Restate the lines word for word, from the one containing "s.takeAnswer.admits a k" through the last line of the entries below, without any other lines.
(Beginning of GIVEN DATA)
/-! ### takeAnswer -/

@[simp] theorem takeAnswer_arg0 (s : State) : (s.takeAnswer).arg0 = s.arg0 := by
  unfold State.takeAnswer; split <;> rfl
@[simp] theorem takeAnswer_arg1 (s : State) : (s.takeAnswer).arg1 = s.arg1 := by
  unfold State.takeAnswer; split <;> rfl
@[simp] theorem takeAnswer_arg2 (s : State) : (s.takeAnswer).arg2 = s.arg2 := by
  unfold State.takeAnswer; split <;> rfl
@[simp] theorem takeAnswer_status (s : State) : (s.takeAnswer).status = s.status := by
  unfold State.takeAnswer; split <;> rfl
@[simp] theorem takeAnswer_res0 (s : State) : (s.takeAnswer).res0 = s.res0 := by
  unfold State.takeAnswer; split <;> rfl
@[simp] theorem takeAnswer_res1 (s : State) : (s.takeAnswer).res1 = s.res1 := by
  unfold State.takeAnswer; split <;> rfl
@[simp] theorem takeAnswer_res2 (s : State) : (s.takeAnswer).res2 = s.res2 := by
  unfold State.takeAnswer; split <;> rfl
@[simp] theorem takeAnswer_res3 (s : State) : (s.takeAnswer).res3 = s.res3 := by
  unfold State.takeAnswer; split <;> rfl
@[simp] theorem takeAnswer_res4 (s : State) : (s.takeAnswer).res4 = s.res4 := by
  unfold State.takeAnswer; split <;> rfl
@[simp] theorem takeAnswer_root (s : State) : (s.takeAnswer).root = s.root := by
  unfold State.takeAnswer; split <;> rfl
@[simp] theorem takeAnswer_tokenVa (s : State) : (s.takeAnswer).tokenVa = s.tokenVa := by
  unfold State.takeAnswer; split <;> rfl
@[simp] theorem takeAnswer_rv (s : State) : (s.takeAnswer).rv = s.rv := by
  unfold State.takeAnswer; split <;> rfl
@[simp] theorem takeAnswer_tv (s : State) : (s.takeAnswer).tv = s.tv := by
  unfold State.takeAnswer; split <;> rfl
@[simp] theorem takeAnswer_flt (s : State) : (s.takeAnswer).flt = s.flt := by
  unfold State.takeAnswer; split <;> rfl
@[simp] theorem takeAnswer_tsz (s : State) : (s.takeAnswer).tsz = s.tsz := by
  unfold State.takeAnswer; split <;> rfl
@[simp] theorem takeAnswer_fcause (s : State) : (s.takeAnswer).fcause = s.fcause := by
  unfold State.takeAnswer; split <;> rfl
@[simp] theorem takeAnswer_mem (s : State) : (s.takeAnswer).mem = s.mem := by
  unfold State.takeAnswer; split <;> rfl
@[simp] theorem takeAnswer_admitted (s : State) : (s.takeAnswer).admitted = s.admitted := by
  unfold State.takeAnswer; split <;> rfl
@[simp] theorem takeAnswer_tlb (s : State) : (s.takeAnswer).tlb = s.tlb := by
  unfold State.takeAnswer; split <;> rfl
@[simp] theorem takeAnswer_fillable (s : State) : (s.takeAnswer).fillable = s.fillable := by
  unfold State.takeAnswer; split <;> rfl
@[simp] theorem takeAnswer_coreXlat (s : State) : (s.takeAnswer).coreXlat = s.coreXlat := by
  unfold State.takeAnswer; split <;> rfl
@[simp] theorem takeAnswer_hostData (s : State) : (s.takeAnswer).hostData = s.hostData := by
  unfold State.takeAnswer; split <;> rfl
@[simp] theorem takeAnswer_pending (s : State) : (s.takeAnswer).pending = s.pending := by
  unfold State.takeAnswer; split <;> rfl

/-! ### tlbFill -/

@[simp] theorem tlbFill_arg0 (s : State) (n : Nat) : (s.tlbFill n).arg0 = s.arg0 := by
  unfold State.tlbFill; split <;> rfl
@[simp] theorem tlbFill_arg1 (s : State) (n : Nat) : (s.tlbFill n).arg1 = s.arg1 := by
  unfold State.tlbFill; split <;> rfl
@[simp] theorem tlbFill_arg2 (s : State) (n : Nat) : (s.tlbFill n).arg2 = s.arg2 := by
  unfold State.tlbFill; split <;> rfl
@[simp] theorem tlbFill_status (s : State) (n : Nat) : (s.tlbFill n).status = s.status := by
  unfold State.tlbFill; split <;> rfl
@[simp] theorem tlbFill_res0 (s : State) (n : Nat) : (s.tlbFill n).res0 = s.res0 := by
  unfold State.tlbFill; split <;> rfl
@[simp] theorem tlbFill_res1 (s : State) (n : Nat) : (s.tlbFill n).res1 = s.res1 := by
  unfold State.tlbFill; split <;> rfl
@[simp] theorem tlbFill_res2 (s : State) (n : Nat) : (s.tlbFill n).res2 = s.res2 := by
  unfold State.tlbFill; split <;> rfl
@[simp] theorem tlbFill_res3 (s : State) (n : Nat) : (s.tlbFill n).res3 = s.res3 := by
  unfold State.tlbFill; split <;> rfl
@[simp] theorem tlbFill_res4 (s : State) (n : Nat) : (s.tlbFill n).res4 = s.res4 := by
  unfold State.tlbFill; split <;> rfl
@[simp] theorem tlbFill_root (s : State) (n : Nat) : (s.tlbFill n).root = s.root := by
  unfold State.tlbFill; split <;> rfl
@[simp] theorem tlbFill_tokenVa (s : State) (n : Nat) : (s.tlbFill n).tokenVa = s.tokenVa := by
  unfold State.tlbFill; split <;> rfl
@[simp] theorem tlbFill_rv (s : State) (n : Nat) : (s.tlbFill n).rv = s.rv := by
  unfold State.tlbFill; split <;> rfl
@[simp] theorem tlbFill_tv (s : State) (n : Nat) : (s.tlbFill n).tv = s.tv := by
  unfold State.tlbFill; split <;> rfl
@[simp] theorem tlbFill_flt (s : State) (n : Nat) : (s.tlbFill n).flt = s.flt := by
  unfold State.tlbFill; split <;> rfl
@[simp] theorem tlbFill_tsz (s : State) (n : Nat) : (s.tlbFill n).tsz = s.tsz := by
  unfold State.tlbFill; split <;> rfl
@[simp] theorem tlbFill_fcause (s : State) (n : Nat) : (s.tlbFill n).fcause = s.fcause := by
  unfold State.tlbFill; split <;> rfl
@[simp] theorem tlbFill_mem (s : State) (n : Nat) : (s.tlbFill n).mem = s.mem := by
  unfold State.tlbFill; split <;> rfl
@[simp] theorem tlbFill_admitted (s : State) (n : Nat) : (s.tlbFill n).admitted = s.admitted := by
  unfold State.tlbFill; split <;> rfl
@[simp] theorem tlbFill_allocQ (s : State) (n : Nat) : (s.tlbFill n).allocQ = s.allocQ := by
  unfold State.tlbFill; split <;> rfl
@[simp] theorem tlbFill_allocCalls (s : State) (n : Nat) :
    (s.tlbFill n).allocCalls = s.allocCalls := by
  unfold State.tlbFill; split <;> rfl
@[simp] theorem tlbFill_fillable (s : State) (n : Nat) : (s.tlbFill n).fillable = s.fillable := by
  unfold State.tlbFill; split <;> rfl
@[simp] theorem tlbFill_coreXlat (s : State) (n : Nat) : (s.tlbFill n).coreXlat = s.coreXlat := by
  unfold State.tlbFill; split <;> rfl
@[simp] theorem tlbFill_hostData (s : State) (n : Nat) : (s.tlbFill n).hostData = s.hostData := by
  unfold State.tlbFill; split <;> rfl
@[simp] theorem tlbFill_pending (s : State) (n : Nat) : (s.tlbFill n).pending = s.pending := by
  unfold State.tlbFill; split <;> rfl
@[simp] theorem tlbFill_ports (s : State) (n : Nat) : (s.tlbFill n).ports = s.ports := by
  unfold State.tlbFill; split <;> rfl
@[simp] theorem tlbFill_views (s : State) (n : Nat) : (s.tlbFill n).views = s.views := by
  unfold State.tlbFill; split <;> rfl

@[simp] theorem takeAnswer_ports (s : State) :
    s.takeAnswer.ports = .alloc s.nextAnswer :: s.ports := by
  unfold State.takeAnswer State.nextAnswer; split <;> rfl
@[simp] theorem takeAnswer_views (s : State) : s.takeAnswer.views = s.views := by
  unfold State.takeAnswer; split <;> rfl

/-! ### What an update keeps of the root and the admitted regions -/

@[simp] theorem finish_rootFrame (s : State) (st : Status) (r0 r1 r2 r3 r4 : Word) :
    (s.finish st r0 r1 r2 r3 r4).rootFrame = s.rootFrame := rfl
@[simp] theorem finish_rootReg (s : State) (st : Status) (r0 r1 r2 r3 r4 : Word) :
    (s.finish st r0 r1 r2 r3 r4).rootReg = s.rootReg := rfl
@[simp] theorem finish_admits (s : State) (st : Status) (r0 r1 r2 r3 r4 : Word) (a k : Nat) :
    (s.finish st r0 r1 r2 r3 r4).admits a k = s.admits a k := rfl
@[simp] theorem takeFault_rootFrame (s : State) (c : FaultCause) :
    (s.takeFault c).rootFrame = s.rootFrame := rfl
@[simp] theorem takeFault_rootReg (s : State) (c : FaultCause) :
    (s.takeFault c).rootReg = s.rootReg := rfl
@[simp] theorem takeFault_admits (s : State) (c : FaultCause) (a k : Nat) :
    (s.takeFault c).admits a k = s.admits a k := rfl
@[simp] theorem log_rootFrame (s : State) (e : PortEvent) : (s.log e).rootFrame = s.rootFrame := rfl
@[simp] theorem log_rootReg (s : State) (e : PortEvent) : (s.log e).rootReg = s.rootReg := rfl
@[simp] theorem log_admits (s : State) (e : PortEvent) (a k : Nat) :
    (s.log e).admits a k = s.admits a k := rfl
@[simp] theorem readDone_rootFrame (s : State) (pa : Nat) :
    (s.readDone pa).rootFrame = s.rootFrame := rfl
@[simp] theorem readDone_rootReg (s : State) (pa : Nat) :
    (s.readDone pa).rootReg = s.rootReg := rfl
@[simp] theorem readDone_admits (s : State) (pa a k : Nat) :
    (s.readDone pa).admits a k = s.admits a k := rfl
@[simp] theorem clearPorts_rootFrame (s : State) : (s.clearPorts).rootFrame = s.rootFrame := rfl
@[simp] theorem clearPorts_rootReg (s : State) : (s.clearPorts).rootReg = s.rootReg := rfl
@[simp] theorem clearPorts_admits (s : State) (a k : Nat) :
    (s.clearPorts).admits a k = s.admits a k := rfl
@[simp] theorem storeWord_rootFrame (s : State) (pa : Nat) (v : Word) :
    (s.storeWord pa v).rootFrame = s.rootFrame := rfl
@[simp] theorem storeWord_rootReg (s : State) (pa : Nat) (v : Word) :
    (s.storeWord pa v).rootReg = s.rootReg := rfl
@[simp] theorem storeWord_admits (s : State) (pa : Nat) (v : Word) (a k : Nat) :
    (s.storeWord pa v).admits a k = s.admits a k := rfl
@[simp] theorem tlbFlush_rootFrame (s : State) (va : Word) :
    (s.tlbFlush va).rootFrame = s.rootFrame := rfl
@[simp] theorem tlbFlush_rootReg (s : State) (va : Word) : (s.tlbFlush va).rootReg = s.rootReg := rfl
@[simp] theorem tlbFlush_admits (s : State) (va : Word) (a k : Nat) :
    (s.tlbFlush va).admits a k = s.admits a k := rfl
@[simp] theorem offer_rootFrame (s : State) (e : TlbEntry) :
    (s.offer e).rootFrame = s.rootFrame := rfl
@[simp] theorem offer_rootReg (s : State) (e : TlbEntry) : (s.offer e).rootReg = s.rootReg := rfl
@[simp] theorem offer_admits (s : State) (e : TlbEntry) (a k : Nat) :
    (s.offer e).admits a k = s.admits a k := rfl
@[simp] theorem issueToken_rootFrame (s : State) (c : SizeClass) (va : Word) :
    (s.issueToken c va).rootFrame = s.rootFrame := rfl
@[simp] theorem issueToken_rootReg (s : State) (c : SizeClass) (va : Word) :
    (s.issueToken c va).rootReg = s.rootReg := rfl
@[simp] theorem issueToken_admits (s : State) (c : SizeClass) (va : Word) (a k : Nat) :
    (s.issueToken c va).admits a k = s.admits a k := rfl
@[simp] theorem clearToken_rootFrame (s : State) : (s.clearToken).rootFrame = s.rootFrame := rfl
@[simp] theorem clearToken_rootReg (s : State) : (s.clearToken).rootReg = s.rootReg := rfl
@[simp] theorem clearToken_admits (s : State) (a k : Nat) :
    (s.clearToken).admits a k = s.admits a k := rfl
@[simp] theorem takeAnswer_rootFrame (s : State) : s.takeAnswer.rootFrame = s.rootFrame := by
  unfold State.takeAnswer; split <;> rfl
@[simp] theorem takeAnswer_rootReg (s : State) : s.takeAnswer.rootReg = s.rootReg := by
  unfold State.takeAnswer; split <;> rfl
@[simp] theorem takeAnswer_admits (s : State) (a k : Nat) :
    s.takeAnswer.admits a k = s.admits a k := by
  unfold State.takeAnswer; split <;> rfl

end Sys2Proof.Machine
end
(End of GIVEN DATA)
**RESPONSE TO THIS TASK:**
    s.takeAnswer.admits a k = s.admits a k := by
  unfold State.takeAnswer; split <;> rfl

end Sys2Proof.Machine
end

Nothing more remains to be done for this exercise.